--- Problem requirements ---
Quote the entries below from the line with "(s.setDevices v).halted = s.halted := rfl" through the line with "(s.setDevices v).extra = s.extra := rfl", both ends included, and only those lines.

Collected data entries:
######

@[simp] theorem setCyc_a : (s.setCyc v).a = s.a := rfl
@[simp] theorem setCyc_x : (s.setCyc v).x = s.x := rfl
@[simp] theorem setCyc_y : (s.setCyc v).y = s.y := rfl
@[simp] theorem setCyc_sp : (s.setCyc v).sp = s.sp := rfl
@[simp] theorem setCyc_p : (s.setCyc v).p = s.p := rfl
@[simp] theorem setCyc_pc : (s.setCyc v).pc = s.pc := rfl
@[simp] theorem setCyc_halted : (s.setCyc v).halted = s.halted := rfl
@[simp] theorem setCyc_seq : (s.setCyc v).seq = s.seq := rfl
@[simp] theorem setCyc_cyc : (s.setCyc v).cyc = v := rfl
@[simp] theorem setCyc_extra : (s.setCyc v).extra = s.extra := rfl
@[simp] theorem setCyc_pending : (s.setCyc v).pending = s.pending := rfl
@[simp] theorem setCyc_latch : (s.setCyc v).latch = s.latch := rfl
@[simp] theorem setCyc_bus : (s.setCyc v).bus = s.bus := rfl
@[simp] theorem setCyc_devices : (s.setCyc v).devices = s.devices := rfl
@[simp] theorem setCyc_mem : (s.setCyc v).mem = s.mem := rfl
@[simp] theorem setCyc_ticks : (s.setCyc v).ticks = s.ticks := rfl
@[simp] theorem setCyc_diags : (s.setCyc v).diags = s.diags := rfl

end

section
variable (s : State) (v : Nat)

@[simp] theorem setExtra_a : (s.setExtra v).a = s.a := rfl
@[simp] theorem setExtra_x : (s.setExtra v).x = s.x := rfl
@[simp] theorem setExtra_y : (s.setExtra v).y = s.y := rfl
@[simp] theorem setExtra_sp : (s.setExtra v).sp = s.sp := rfl
@[simp] theorem setExtra_p : (s.setExtra v).p = s.p := rfl
@[simp] theorem setExtra_pc : (s.setExtra v).pc = s.pc := rfl
@[simp] theorem setExtra_halted : (s.setExtra v).halted = s.halted := rfl
@[simp] theorem setExtra_seq : (s.setExtra v).seq = s.seq := rfl
@[simp] theorem setExtra_cyc : (s.setExtra v).cyc = s.cyc := rfl
@[simp] theorem setExtra_extra : (s.setExtra v).extra = v := rfl
@[simp] theorem setExtra_pending : (s.setExtra v).pending = s.pending := rfl
@[simp] theorem setExtra_latch : (s.setExtra v).latch = s.latch := rfl
@[simp] theorem setExtra_bus : (s.setExtra v).bus = s.bus := rfl
@[simp] theorem setExtra_devices : (s.setExtra v).devices = s.devices := rfl
@[simp] theorem setExtra_mem : (s.setExtra v).mem = s.mem := rfl
@[simp] theorem setExtra_ticks : (s.setExtra v).ticks = s.ticks := rfl
@[simp] theorem setExtra_diags : (s.setExtra v).diags = s.diags := rfl

end

section
variable (s : State) (v : Bool)

@[simp] theorem setPending_a : (s.setPending v).a = s.a := rfl
@[simp] theorem setPending_x : (s.setPending v).x = s.x := rfl
@[simp] theorem setPending_y : (s.setPending v).y = s.y := rfl
@[simp] theorem setPending_sp : (s.setPending v).sp = s.sp := rfl
@[simp] theorem setPending_p : (s.setPending v).p = s.p := rfl
@[simp] theorem setPending_pc : (s.setPending v).pc = s.pc := rfl
@[simp] theorem setPending_halted : (s.setPending v).halted = s.halted := rfl
@[simp] theorem setPending_seq : (s.setPending v).seq = s.seq := rfl
@[simp] theorem setPending_cyc : (s.setPending v).cyc = s.cyc := rfl
@[simp] theorem setPending_extra : (s.setPending v).extra = s.extra := rfl
@[simp] theorem setPending_pending : (s.setPending v).pending = v := rfl
@[simp] theorem setPending_latch : (s.setPending v).latch = s.latch := rfl
@[simp] theorem setPending_bus : (s.setPending v).bus = s.bus := rfl
@[simp] theorem setPending_devices : (s.setPending v).devices = s.devices := rfl
@[simp] theorem setPending_mem : (s.setPending v).mem = s.mem := rfl
@[simp] theorem setPending_ticks : (s.setPending v).ticks = s.ticks := rfl
@[simp] theorem setPending_diags : (s.setPending v).diags = s.diags := rfl

end

section
variable (s : State) (v : Byte)

@[simp] theorem setLatch_a : (s.setLatch v).a = s.a := rfl
@[simp] theorem setLatch_x : (s.setLatch v).x = s.x := rfl
@[simp] theorem setLatch_y : (s.setLatch v).y = s.y := rfl
@[simp] theorem setLatch_sp : (s.setLatch v).sp = s.sp := rfl
@[simp] theorem setLatch_p : (s.setLatch v).p = s.p := rfl
@[simp] theorem setLatch_pc : (s.setLatch v).pc = s.pc := rfl
@[simp] theorem setLatch_halted : (s.setLatch v).halted = s.halted := rfl
@[simp] theorem setLatch_seq : (s.setLatch v).seq = s.seq := rfl
@[simp] theorem setLatch_cyc : (s.setLatch v).cyc = s.cyc := rfl
@[simp] theorem setLatch_extra : (s.setLatch v).extra = s.extra := rfl
@[simp] theorem setLatch_pending : (s.setLatch v).pending = s.pending := rfl
@[simp] theorem setLatch_latch : (s.setLatch v).latch = v := rfl
@[simp] theorem setLatch_bus : (s.setLatch v).bus = s.bus := rfl
@[simp] theorem setLatch_devices : (s.setLatch v).devices = s.devices := rfl
@[simp] theorem setLatch_mem : (s.setLatch v).mem = s.mem := rfl
@[simp] theorem setLatch_ticks : (s.setLatch v).ticks = s.ticks := rfl
@[simp] theorem setLatch_diags : (s.setLatch v).diags = s.diags := rfl

end

section
variable (s : State) (v : Bus)

@[simp] theorem setBus_a : (s.setBus v).a = s.a := rfl
@[simp] theorem setBus_x : (s.setBus v).x = s.x := rfl
@[simp] theorem setBus_y : (s.setBus v).y = s.y := rfl
@[simp] theorem setBus_sp : (s.setBus v).sp = s.sp := rfl
@[simp] theorem setBus_p : (s.setBus v).p = s.p := rfl
@[simp] theorem setBus_pc : (s.setBus v).pc = s.pc := rfl
@[simp] theorem setBus_halted : (s.setBus v).halted = s.halted := rfl
@[simp] theorem setBus_seq : (s.setBus v).seq = s.seq := rfl
@[simp] theorem setBus_cyc : (s.setBus v).cyc = s.cyc := rfl
@[simp] theorem setBus_extra : (s.setBus v).extra = s.extra := rfl
@[simp] theorem setBus_pending : (s.setBus v).pending = s.pending := rfl
@[simp] theorem setBus_latch : (s.setBus v).latch = s.latch := rfl
@[simp] theorem setBus_bus : (s.setBus v).bus = v := rfl
@[simp] theorem setBus_devices : (s.setBus v).devices = s.devices := rfl
@[simp] theorem setBus_mem : (s.setBus v).mem = s.mem := rfl
@[simp] theorem setBus_ticks : (s.setBus v).ticks = s.ticks := rfl
@[simp] theorem setBus_diags : (s.setBus v).diags = s.diags := rfl

end

section
variable (s : State) (v : List Window)

@[simp] theorem setDevices_a : (s.setDevices v).a = s.a := rfl
@[simp] theorem setDevices_x : (s.setDevices v).x = s.x := rfl
@[simp] theorem setDevices_y : (s.setDevices v).y = s.y := rfl
@[simp] theorem setDevices_sp : (s.setDevices v).sp = s.sp := rfl
@[simp] theorem setDevices_p : (s.setDevices v).p = s.p := rfl
@[simp] theorem setDevices_pc : (s.setDevices v).pc = s.pc := rfl
@[simp] theorem setDevices_halted : (s.setDevices v).halted = s.halted := rfl
@[simp] theorem setDevices_seq : (s.setDevices v).seq = s.seq := rfl
@[simp] theorem setDevices_cyc : (s.setDevices v).cyc = s.cyc := rfl
@[simp] theorem setDevices_extra : (s.setDevices v).extra = s.extra := rfl
@[simp] theorem setDevices_pending : (s.setDevices v).pending = s.pending := rfl
@[simp] theorem setDevices_latch : (s.setDevices v).latch = s.latch := rfl
@[simp] theorem setDevices_bus : (s.setDevices v).bus = s.bus := rfl
@[simp] theorem setDevices_devices : (s.setDevices v).devices = v := rfl
@[simp] theorem setDevices_mem : (s.setDevices v).mem = s.mem := rfl
@[simp] theorem setDevices_ticks : (s.setDevices v).ticks = s.ticks := rfl
@[simp] theorem setDevices_diags : (s.setDevices v).diags = s.diags := rfl

end

section
variable (s : State) (v : Memory)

######

--- Written solution ---
@[simp] theorem setDevices_halted : (s.setDevices v).halted = s.halted := rfl
@[simp] theorem setDevices_seq : (s.setDevices v).seq = s.seq := rfl
@[simp] theorem setDevices_cyc : (s.setDevices v).cyc = s.cyc := rfl
@[simp] theorem setDevices_extra : (s.setDevices v).extra = s.extra := rfl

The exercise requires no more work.